The Groupes mobiles de réserve (), often referred to as GMR, were paramilitary gendarmerie units created by the Vichy regime during the Second World War. Their development was the special task of René Bousquet, Vichy director-general of the French national police.

History 

The GMR were conceived at the time as a prefiguration of the renewal of the Vichy French Army, limited to 100,000 men by the armistice with Germany, and as a force to maintain order along the lines of the Gendarmerie mobile. Since they were affiliated with the national police, they did not have military status, thereby formally respecting the terms of the armistice.

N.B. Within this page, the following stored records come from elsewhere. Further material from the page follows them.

-- ==== Sys2Proof/Machine/Serial.lean ====
section
/-! DEFINITION. The host's serial transports: SPI and UART frames (R371 to R375, R403), DATA of two-wire port A (R379,
R380). -/
namespace Sys2Proof.Machine

/-! ## SPI and UART frames -/

/-- The header of a frame (R372). -/
structure FrameHdr where
  quad : Bool := false
  op   : Nat := 0
  rsv  : Bool := false
  addr : Nat := 0
  cnt  : Nat := 0
  crcOk : Bool := false
deriving DecidableEq, Repr

/-- The opcode of a frame; 0 where not one byte came. -/
def frameOp (bs : List Byte) : Nat := (bs.headD 0).toNat % 16

/-- Byte `i` of a frame as a number. -/
def frameByte (bs : List Byte) (i : Nat) : Nat := (bs.getD i 0).toNat

/-- Read a complete header (R372, R373). -/
def frameHdr (bs : List Byte) : FrameHdr :=
  { quad := (bs.headD 0).getLsbD 7
    op := frameOp bs
    rsv := frameByte bs 0 / 16 % 8 != 0
    addr := frameByte bs 1 * 65536 + frameByte bs 2 * 256 + frameByte bs 3
    cnt := frameByte bs 4
    crcOk := crc8 (bs.take 5) == bs.getD 5 0 }

/-- The bytes of one item: a word, or a point of opcode 4. -/
def itemBytes (h : FrameHdr) : Nat := if h.op = 4 then 2 else 4

/-- An address error (R372, R403): an opcode outside 1 to 5, a nonzero byte where 0 is required, a misaligned address, a
run that leaves BAR0 (2 MiB) or BAR2 (16 MiB), `quad` on the UART. -/
def frameAddrErr (uart : Bool) (h : FrameHdr) : Bool :=
  let n := h.cnt + 1
  (uart && h.quad) || h.rsv || h.op == 0 || 5 < h.op ||
    (if h.op = 5 then h.addr != 0 || h.cnt != 0
     else h.addr % itemBytes h != 0 || decide ((if h.op ≤ 2 then 0x200000 else 0x1000000) < h.addr + itemBytes h * n))

/-- The path of a port. -/
def framePath (uart : Bool) : Path := if uart then .svc else .spi

/-- The flag of status bit 2 of a port. -/
def frameShortFlag (uart : Bool) (h : Hst) : Bool := if uart then h.shortUart else h.shortSpi
def setShortFlag (uart b : Bool) (s : State) : State :=
  { s with hst := if uart then { s.hst with shortUart := b } else { s.hst with shortSpi := b } }

/-- Count in a field of `HST_SPI_STAT`. -/
def countSpi (f : Fld) (s : State) : State := hstRegs_ (fun r => incF r f 1) s

/-- Read `n` words from address `a` on, with opcode `op`: their bytes, byte 0 first (R374). -/
def frameReads (op : Nat) : Nat → Nat → State → List Byte × State
  | 0, _, s => ([], s)
  | n + 1, a, s =>
    let (w, s1) :=
      if op = 1 then hostRead a s
      else if op = 3 then (bar2Read s a, s)
      else (kvGet s.hst.r R.HST_SPI_STAT, s)
    let (t, s2) := frameReads op n (a + 4) s1
    (wordBytes w ++ t, s2)

/-- A read frame (opcodes 1, 3 and 5): the status byte, then the data, zeros where the header failed (R374). -/
def frameRead (uart : Bool) (h : FrameHdr) (bad : Bool × Bool) (s : State) : State :=
  let st := 128 + 4 * (frameShortFlag uart s.hst).toNat + 2 * bad.2.toNat + bad.1.toNat
  let s := setShortFlag uart false s
  let n := if h.op = 5 then 1 else h.cnt + 1
  if bad.1 || bad.2 then emit (.bytes (framePath uart) (BitVec.ofNat 8 st :: List.replicate (4 * n) 0)) s
  else
    let (data, s1) := frameReads h.op n h.addr s
    emit (.bytes (framePath uart) (BitVec.ofNat 8 st :: data)) s1

/-- Apply the complete items of a write frame, in order (R375). -/
def frameWrites (uart : Bool) (op : Nat) : Nat → Nat → List Byte → State → State
  | n + 1, a, b0 :: b1 :: t, s =>
    if op = 4 then
      frameWrites uart op n (a + 2) t (if coreReady s then combHostWrite a (le16 b0 b1) s else s)
    else
      match t with
      | b2 :: b3 :: t' => frameWrites uart op n (a + 4) t' (hostWrite (framePath uart) a (le32 b0 b1 b2 b3) s)
      | _ => s
  | _, _, _, s => s

/-- A write frame (opcodes 2 and 4; an unknown opcode is taken as one): items are applied as they arrive; a frame that ends
within an item discards it, is counted and sets status bit 2 (R375). `gap`: a gap of the UART ended it (R403). -/
def frameWrite (uart gap : Bool) (h : FrameHdr) (bad : Bool × Bool) (data : List Byte) (s : State) : State :=
  if bad.1 || bad.2 then setShortFlag uart true s
  else
    let s := frameWrites uart h.op (h.cnt + 1) h.addr data s
    let want := itemBytes h * (h.cnt + 1)
    if data.length < want ∧ (gap ∨ data.length % itemBytes h ≠ 0) then
      setShortFlag uart true (countSpi F.HST_SPI_STAT_short_cnt s)
    else s

/-- A frame as it came, whole or cut short (R372 to R375). DEDUCED: log 83. -/
def frameIn (uart gap : Bool) (bs : List Byte) (s : State) : State :=
  let read : Bool := frameOp bs == 1 || frameOp bs == 3 || frameOp bs == 5
  if bs.length < 6 then
    let s := countSpi F.HST_SPI_STAT_short_cnt s
    if read && !bs.isEmpty then s else setShortFlag uart true s
  else
    let h := frameHdr bs
    let crcBad := !h.crcOk
    let addrBad := h.crcOk && frameAddrErr uart h
    let s := if crcBad then countSpi F.HST_SPI_STAT_crc_err_cnt s
      else if addrBad then countSpi F.HST_SPI_STAT_addr_err_cnt s else s
    if read then frameRead uart h (crcBad, addrBad) s
    else frameWrite uart gap h (crcBad, addrBad) (bs.drop 6) s

/-- The port takes frames: SPI in every state; the UART while the mode is entered (R371, R403). DEDUCED: log 83. -/
def portTakes (uart : Bool) (s : State) : Bool := !uart || flag s.svc.r F.SVC_STAT_alt

/-- A frame with opcode `op`; the row's event is no other frame. -/
def opFrame (op : Nat) (uart : Bool) (bs : List Byte) (s : State) : State :=
  if portTakes uart s && frameOp bs == op then frameIn uart false bs s else s

/-- The frame ended within its header, a word or a point (R375). -/
def frameShort (bs : List Byte) : Bool :=
  let h := frameHdr bs
  bs.length < 6 || ((h.op == 2 || h.op == 4) && (bs.length - 6 < itemBytes h * (h.cnt + 1)) && (bs.length - 6) % itemBytes h != 0)

/-- The frame ended before its last byte (R403). DEDUCED: log 83. -/
def frameUnfinished (bs : List Byte) : Bool :=
  let h := frameHdr bs
  bs.length < 6 || ((h.op == 2 || h.op == 4) && bs.length - 6 < itemBytes h * (h.cnt + 1))

/-! ## DATA of port A (R379, R380) -/

/-- The word of a DATA write in progress: the bytes that arrived, by window address of the word. -/
abbrev PartWords := List (Nat × List (Nat × Byte))

/-- The bytes held of the word at `w`. DEDUCED: log 84. -/
def partOf (l : PartWords) (w : Nat) : List (Nat × Byte) := ((l.find? (·.1 == w)).map (·.2)).getD []

/-- Take the bytes of a DATA write one by one: a word is applied when its byte 3 arrives after bytes 0 to 2; the pointer
wraps within its 32-byte page. DEDUCED: log 84. -/
def dataWriteBytes (blk : Nat) : List Byte → Nat → PartWords → State → Nat × PartWords × State
  | [], ptr, l, s => (ptr, l, s)
  | b :: t, ptr, l, s =>
    let w := ptr / 4 * 4
    let j := ptr % 4
    let got := (j, b) :: (partOf l w).filter (·.1 != j)
    let byte := fun (k : Nat) => ((got.find? (·.1 == k)).map (·.2)).getD 0
    let full : Bool := j == 3 && [0, 1, 2].all fun k => got.any (·.1 == k)
    let rest := l.filter (·.1 != w)
    let s1 := if full then hostWrite .portA (blk * 65536 + w) (le32 (byte 0) (byte 1) (byte 2) (byte 3)) s else s
    dataWriteBytes blk t (ptr / 32 * 32 + (ptr + 1) % 32) (if full then rest else (w, got) :: rest) s1

/-- DATA_WRITE: words left incomplete at the end are discarded and counted (R380). -/
def dataWrite (bs : List Byte) (s : State) : State :=
  let (ptr, l, s1) := dataWriteBytes (getF s.two.r F.TWO_A_STAT_blk) bs (getF s.two.r F.TWO_A_STAT_ptr) [] s
  let s1 := twoRegs_ (fun r => setF r F.TWO_A_STAT_ptr ptr) s1
  if l.isEmpty then s1
  else twoRegs_ (fun r => incF (setFlag r F.TWO_A_STAT_part_word) F.TWO_A_CNT_part_cnt l.length) s1

/-- Send `n` bytes from the pointer on: each aligned word is read once, in one access (R380); the pointer runs on across
pages (R379). -/
def dataReadBytes (blk : Nat) : Nat → Nat → List (Nat × Word) → State → List Byte × Nat × State
  | 0, ptr, _, s => ([], ptr, s)
  | n + 1, ptr, l, s =>
    let w := ptr / 4 * 4
    let (v, l1, s1) :=
      match l.find? (·.1 == w) with
      | some (_, v) => (v, l, s)
      | none =>
        let (v, s1) := hostRead (blk * 65536 + w) (twoRegs_ (fun r => setF r F.TWO_A_STAT_ptr ptr) s)
        (v, (w, v) :: l, s1)
    let (t, p, s2) := dataReadBytes blk n ((ptr + 1) % 65536) l1 s1
    ((wordBytes v).getD (ptr % 4) 0 :: t, p, s2)

/-- DATA_READ. -/
def dataRead (n : Nat) (s : State) : State :=
  let (bs, ptr, s1) := dataReadBytes (getF s.two.r F.TWO_A_STAT_blk) n (getF s.two.r F.TWO_A_STAT_ptr) [] s
  sendA bs (twoRegs_ (fun r => setF r F.TWO_A_STAT_ptr ptr) s1)

/-! ## Commands -/

/-- SPI_READ_REGISTERS: a frame with opcode 1. -/
def execSpiReadRegisters (uart : Bool) (bytes : List Byte) (s : State) : Host.Outcome State Fault Refusal :=
  whenUp (opFrame 1 uart bytes) s
/-- SPI_WRITE_REGISTERS: opcode 2. -/
def execSpiWriteRegisters (uart : Bool) (bytes : List Byte) (s : State) : Host.Outcome State Fault Refusal :=
  whenUp (opFrame 2 uart bytes) s
/-- SPI_READ_BAR2: opcode 3. -/
def execSpiReadBar2 (uart : Bool) (bytes : List Byte) (s : State) : Host.Outcome State Fault Refusal :=
  whenUp (opFrame 3 uart bytes) s
/-- SPI_WRITE_COMB: opcode 4. -/
def execSpiWriteComb (uart : Bool) (bytes : List Byte) (s : State) : Host.Outcome State Fault Refusal :=
  whenUp (opFrame 4 uart bytes) s
/-- SPI_READ_STATUS: opcode 5. -/
def execSpiReadStatus (uart : Bool) (bytes : List Byte) (s : State) : Host.Outcome State Fault Refusal :=
  whenUp (opFrame 5 uart bytes) s
/-- SPI_INVALID_OPCODE: an opcode outside 1 to 5. -/
def execSpiInvalidOpcode (uart : Bool) (bytes : List Byte) (s : State) : Host.Outcome State Fault Refusal :=
  whenUp (fun s => if portTakes uart s && (frameOp bytes == 0 || 5 < frameOp bytes) then frameIn uart false bytes s else s) s
/-- SPI_FRAME_SHORT: `SPI_CS_N` rises within a header, word or point. -/
def execSpiFrameShort (bytes : List Byte) (s : State) : Host.Outcome State Fault Refusal :=
  whenUp (fun s => if frameShort bytes then frameIn false false bytes s else s) s
/-- UART_GAP_TIMEOUT: a gap of more than 1 ms within a UART frame ends it short. -/
def execUartGapTimeout (bytes : List Byte) (s : State) : Host.Outcome State Fault Refusal :=
  whenUp (fun s => if portTakes true s && frameUnfinished bytes then frameIn true true bytes s else s) s
/-- DATA_WRITE: the bytes of a port A DATA write. -/
def execDataWrite (bytes : List Byte) (s : State) : Host.Outcome State Fault Refusal := portA (dataWrite bytes) id s
/-- DATA_READ: `n` bytes of a port A DATA read. -/
def execDataRead (n : Nat) (s : State) : Host.Outcome State Fault Refusal := portA id (dataRead n) s

end Sys2Proof.Machine
end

The numbers of the Garde mobile had been reduced along with the army by the exigencies of the armistice. Accordingly a law was passed on 23 April 1941 to tackle the maintenance of order, mandating the creation of the GMR. According to a subsequent decree of 7 July they would be attached to the regional public security forces and answerable to the police intendent (a position established by the law of 19 April 1941) under the authority of the regional prefect. These police units were assembled in the zone libre from autumn 1941 onwards, and deployed throughout occupied France by the end of 1942. The law of 17 April established centrally a leadership of the GMT, and, regionally, area instructions. This civil paramilitary force was original envisaged to maintain order in an urban setting. However, from autumn 1943, it was involved in operations against the French Resistance, in which it often proved much more zealous than the Garde mobile.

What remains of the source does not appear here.